Like the New Atheists, he drew on scientific arguments, based above all on
evolutionary theory, to legitimate his position. But unlike them, he was
careful to deny any link to atheism or materialism, which in the 19th
century was closely identified with vulgar working-class radicalism. It was
in part to preserve his respectability that he invented the term
“agnosticism” in 1869.
Rarely did
members of the intellectual elite of the 19th century willingly embrace the
label “atheist.” Darwin himself famously concealed his conversion to
evolution from the public for twenty years, fearing that he would be seen as
a materialistic atheist. In his Autobiography, he claimed that he was
a theist when he wrote the Origin of Species (1859), and that
afterwards he oscillated between theism and agnosticism.
After the publication of the Origin of Species, conservative
periodicals put Darwin and his followers under a microscope. Their public
statements about evolution and its implications for religious belief were
closely monitored for any signs of atheism or moral turpitude.
John Tyndall, a physicist and close friend of Huxley’s, seemed to provide
the religious press with a God-given opportunity when he delivered the
presidential address at the British Association for the Advancement of
Science meeting in Belfast in 1874. In it, Tyndall tried to distinguish
between two forms of materialism—the simplistic type of the ancient Greeks
and a “higher materialism” arising out of evolutionary theory. While
critical of religious orthodoxy, especially when it infringed on the domain
of science, he nevertheless assigned religion itself the important role of
adding “inward completeness and dignity to man” if it remained in the region
of poetry and emotion.
In
the heated controversy that followed, many American and British journalists
ignored Tyndall’s rejection of simplistic materialism and his acceptance of
a role for religion. Enraged by the address, they took advantage of all the
unsavory connotations of materialism and made a concerted effort to
transform his public image from a respected lecturer to genteel audiences
into an immoral and dangerous materialistic atheist.
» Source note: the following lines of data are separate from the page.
/-- R87: outside IDLE a millisecond event does nothing at the Emitter. -/
theorem State.emitterMillisecond_busy (h : s.emitter.state ≠ .idle) : s.emitterMillisecond = s := if_neg h

/-- R87: short of the delay the timer gains one. -/
theorem State.emitterMillisecond_waits (h : s.emitter.state = .idle)
    (short : s.emitter.timer + 1 < s.emitter.fallbackDelay) :
    s.emitterMillisecond = s.withTimer (s.emitter.timer + 1) := by
  have : min (s.emitter.timer + 1) s.emitter.fallbackDelay = s.emitter.timer + 1 := by omega
  simp only [State.emitterMillisecond, if_pos h, this, if_neg (Nat.ne_of_lt short)]
  rfl

/-- R87: at the delay the timer stands there, and the conditions of fallback are tested. -/
theorem State.emitterMillisecond_stands (h : s.emitter.state = .idle)
    (stands : s.emitter.fallbackDelay ≤ s.emitter.timer + 1) :
    s.emitterMillisecond =
      if s.fallbackAllowed = true then (s.withTimer s.emitter.fallbackDelay).enterFallback
      else s.withTimer s.emitter.fallbackDelay := by
  simp only [State.emitterMillisecond, if_pos h, Nat.min_eq_right stands]
  rfl

/-- R88: the Emitter in FALLBACK. -/
def Emitter.inFallback (e : Emitter) : Emitter :=
  { e with state := .fallback, counts := { e.counts with fallbackEntries := e.counts.fallbackEntries + 1 } }

/-- R88: channel 8 primed from a clip, before the test for its first fetch. -/
def Channel.primedForFallback (c : Channel) (n : Fin 128) (m : LabelMap) (base : Stamp) : Channel :=
  { c.parkedBy 1 with state := .priming, clips := [n], labelMap := some m, base := base }

/-- R88: the part in FALLBACK, before the test of channel 8 for its first fetch. -/
def State.fallbackPrimed (s : State) (n : Fin 128) : State :=
  (({ s with emitter := s.emitter.inFallback } : State).latch .fallback).setChannel 8
    ((s.channel 8).primedForFallback n s.emitter.fallbackMap s.now)

theorem State.enterFallback_eq {n : Fin 128} (h : s.emitter.fallbackClip = some n) :
    s.enterFallback = (s.fallbackPrimed n).fetchTest 8 := by
  unfold State.enterFallback
  split
  · next none => rw [h] at none; cases none
  · next m some =>
    obtain rfl : n = m := Option.some.inj (h.symm.trans some)
    rfl

/-- R88, R122: all that the entry into FALLBACK does. -/
theorem State.enterFallback_entered {n : Fin 128} (h : s.emitter.fallbackClip = some n) :
    s.enterFallback.emitter = s.emitter.inFallback ∧
    s.enterFallback.engine.latched.getLsbD 12 = true ∧
    FetchTested s s.enterFallback 8 ((s.channel 8).primedForFallback n s.emitter.fallbackMap s.now) ∧
    s.enterFallback.clips = { s.clips with reads := s.enterFallback.clips.reads } ∧
    ∀ k, k ≠ 8 → s.enterFallback.channel k = s.channel k := by
  rw [s.enterFallback_eq h]
  have tested := (s.fallbackPrimed n).fetchTest_tested 8
  rw [show (s.fallbackPrimed n).channel 8 = _ from Table.get_set_self ..] at tested
  refine ⟨by simp [State.fallbackPrimed], ?_, tested, (s.fallbackPrimed n).fetchTest_clips 8, fun k hk => ?_⟩
  · simp only [State.fetchTest_keeps]
    exact State.latch_self _ .fallback
  · exact ((s.fallbackPrimed n).fetchTest_other hk).trans (Table.get_set_ne _ _ (Ne.symm hk))

theorem State.emitterMillisecond_latchedIn : s.LatchedIn s.emitterMillisecond := by
  by_cases h : s.emitter.state = .idle
  · rcases Nat.lt_or_ge (s.emitter.timer + 1) s.emitter.fallbackDelay with short | stands
    · rw [s.emitterMillisecond_waits h short]
      exact State.latchedIn_of_engine rfl
    · rw [s.emitterMillisecond_stands h stands]
      split
      · next allowed =>
        obtain ⟨_, ⟨n, clip, _⟩, _⟩ := s.fallbackAllowed_iff.mp allowed
        rw [State.enterFallback_eq (s.withTimer s.emitter.fallbackDelay) clip]
        intro k hk
        simp only [State.fetchTest_keeps]
        exact Engine.latch_latched .fallback hk
      · exact State.latchedIn_of_engine rfl
  · rw [s.emitterMillisecond_busy h]
    exact .refl s

/-! ### The whole millisecond event (R18) -/

/-- R18: the state in which the Emitter takes a millisecond event. -/
def State.beforeEmitter (s : State) : State := ((s.feedMillisecond .A).feedMillisecond .B).lossTests

theorem State.neighbourMillisecond_eq :
    s.neighbourMillisecond = (s.beforeEmitter.emitterMillisecond.pulseAll .millisecond).alarmTest := rfl

theorem State.beforeEmitter_keeps :
    s.beforeEmitter.emitter = s.emitter ∧ s.beforeEmitter.clips = s.clips ∧ s.beforeEmitter.channels = s.channels ∧
    s.beforeEmitter.time = s.time ∧ s.beforeEmitter.counters = s.counters ∧ s.beforeEmitter.alarms = s.alarms ∧
    s.beforeEmitter.runner = s.runner := by
  simp [State.beforeEmitter]

theorem State.beforeEmitter_latchedIn : (s.beforeEmitter).LatchedIn s.neighbourMillisecond :=
  ((State.emitterMillisecond_latchedIn _).trans (State.pulseAll_latchedIn _ (by decide))).trans
    (State.alarmTest_latchedIn _)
During the controversy, the attack was broadened to include Tyndall’s
allies. He had few defenders, even in the liberal journals.
In her 2004
book Freethinkers: A History of American Secularism (a likeminded
forerunner of the New Atheists’ volumes), Susan Jacoby identifies a golden
age of freethought in American society that began just after Tyndall
delivered his controversial Belfast address and lasted until 1914. During
this time of maximum influence, the leading spokesman of the secularist
vision was Robert Ingersoll (1833-1899), a lawyer, sometime politician, and
gifted orator.
Ingersoll took the theoretical deism of the Enlightenment and linked it to
pressing social issues. An admirer of Lincoln and a staunch Republican, he
was passionately anti-slavery. He also was committed to First Amendment
rights and hated capital punishment. He argued that the United States had
originally been founded on secular and rational principles influenced by the
Enlightenment tradition.
But his unbelief alienated the press. “The Great Agnostic” (as he was
called) was widely criticized by reporters for his hostility towards
organized religion. His agnosticism destroyed any hope he had of advancing
his political career. News reports of his fiery speeches, which drew huge
audiences, were accompanied by slanted headlines and disparaging editorial
commentary. Golden Age it may have been, but Ingersoll received the same
thumbs down from the press as Tyndall.
Notwithstanding the changed atmosphere after 9/11, the New Atheists have
been subjected to similar treatment—including from some pretty unlikely
sources. As New York Times religion columnist Peter Steinfels noted
on March 3, they have been criticized by “avowed atheists as well as
scientists and philosophers writing in publications like The New Republic
and The New York Review of Books.”
Repeatedly, the New Atheists have been charged with overblown language, a
one-dimensional portrayal of organized religion, and intolerance. Harris,
wrote the Washington Post’s David Segal on October 26, 2006, is
“straight out of the stun grenade school of public rhetoric.” In his book,
Dawkins often resorts to a “cheap blow,” declared Miami Herald
religion writer Alexandra Alter in an October 29, 2006 review.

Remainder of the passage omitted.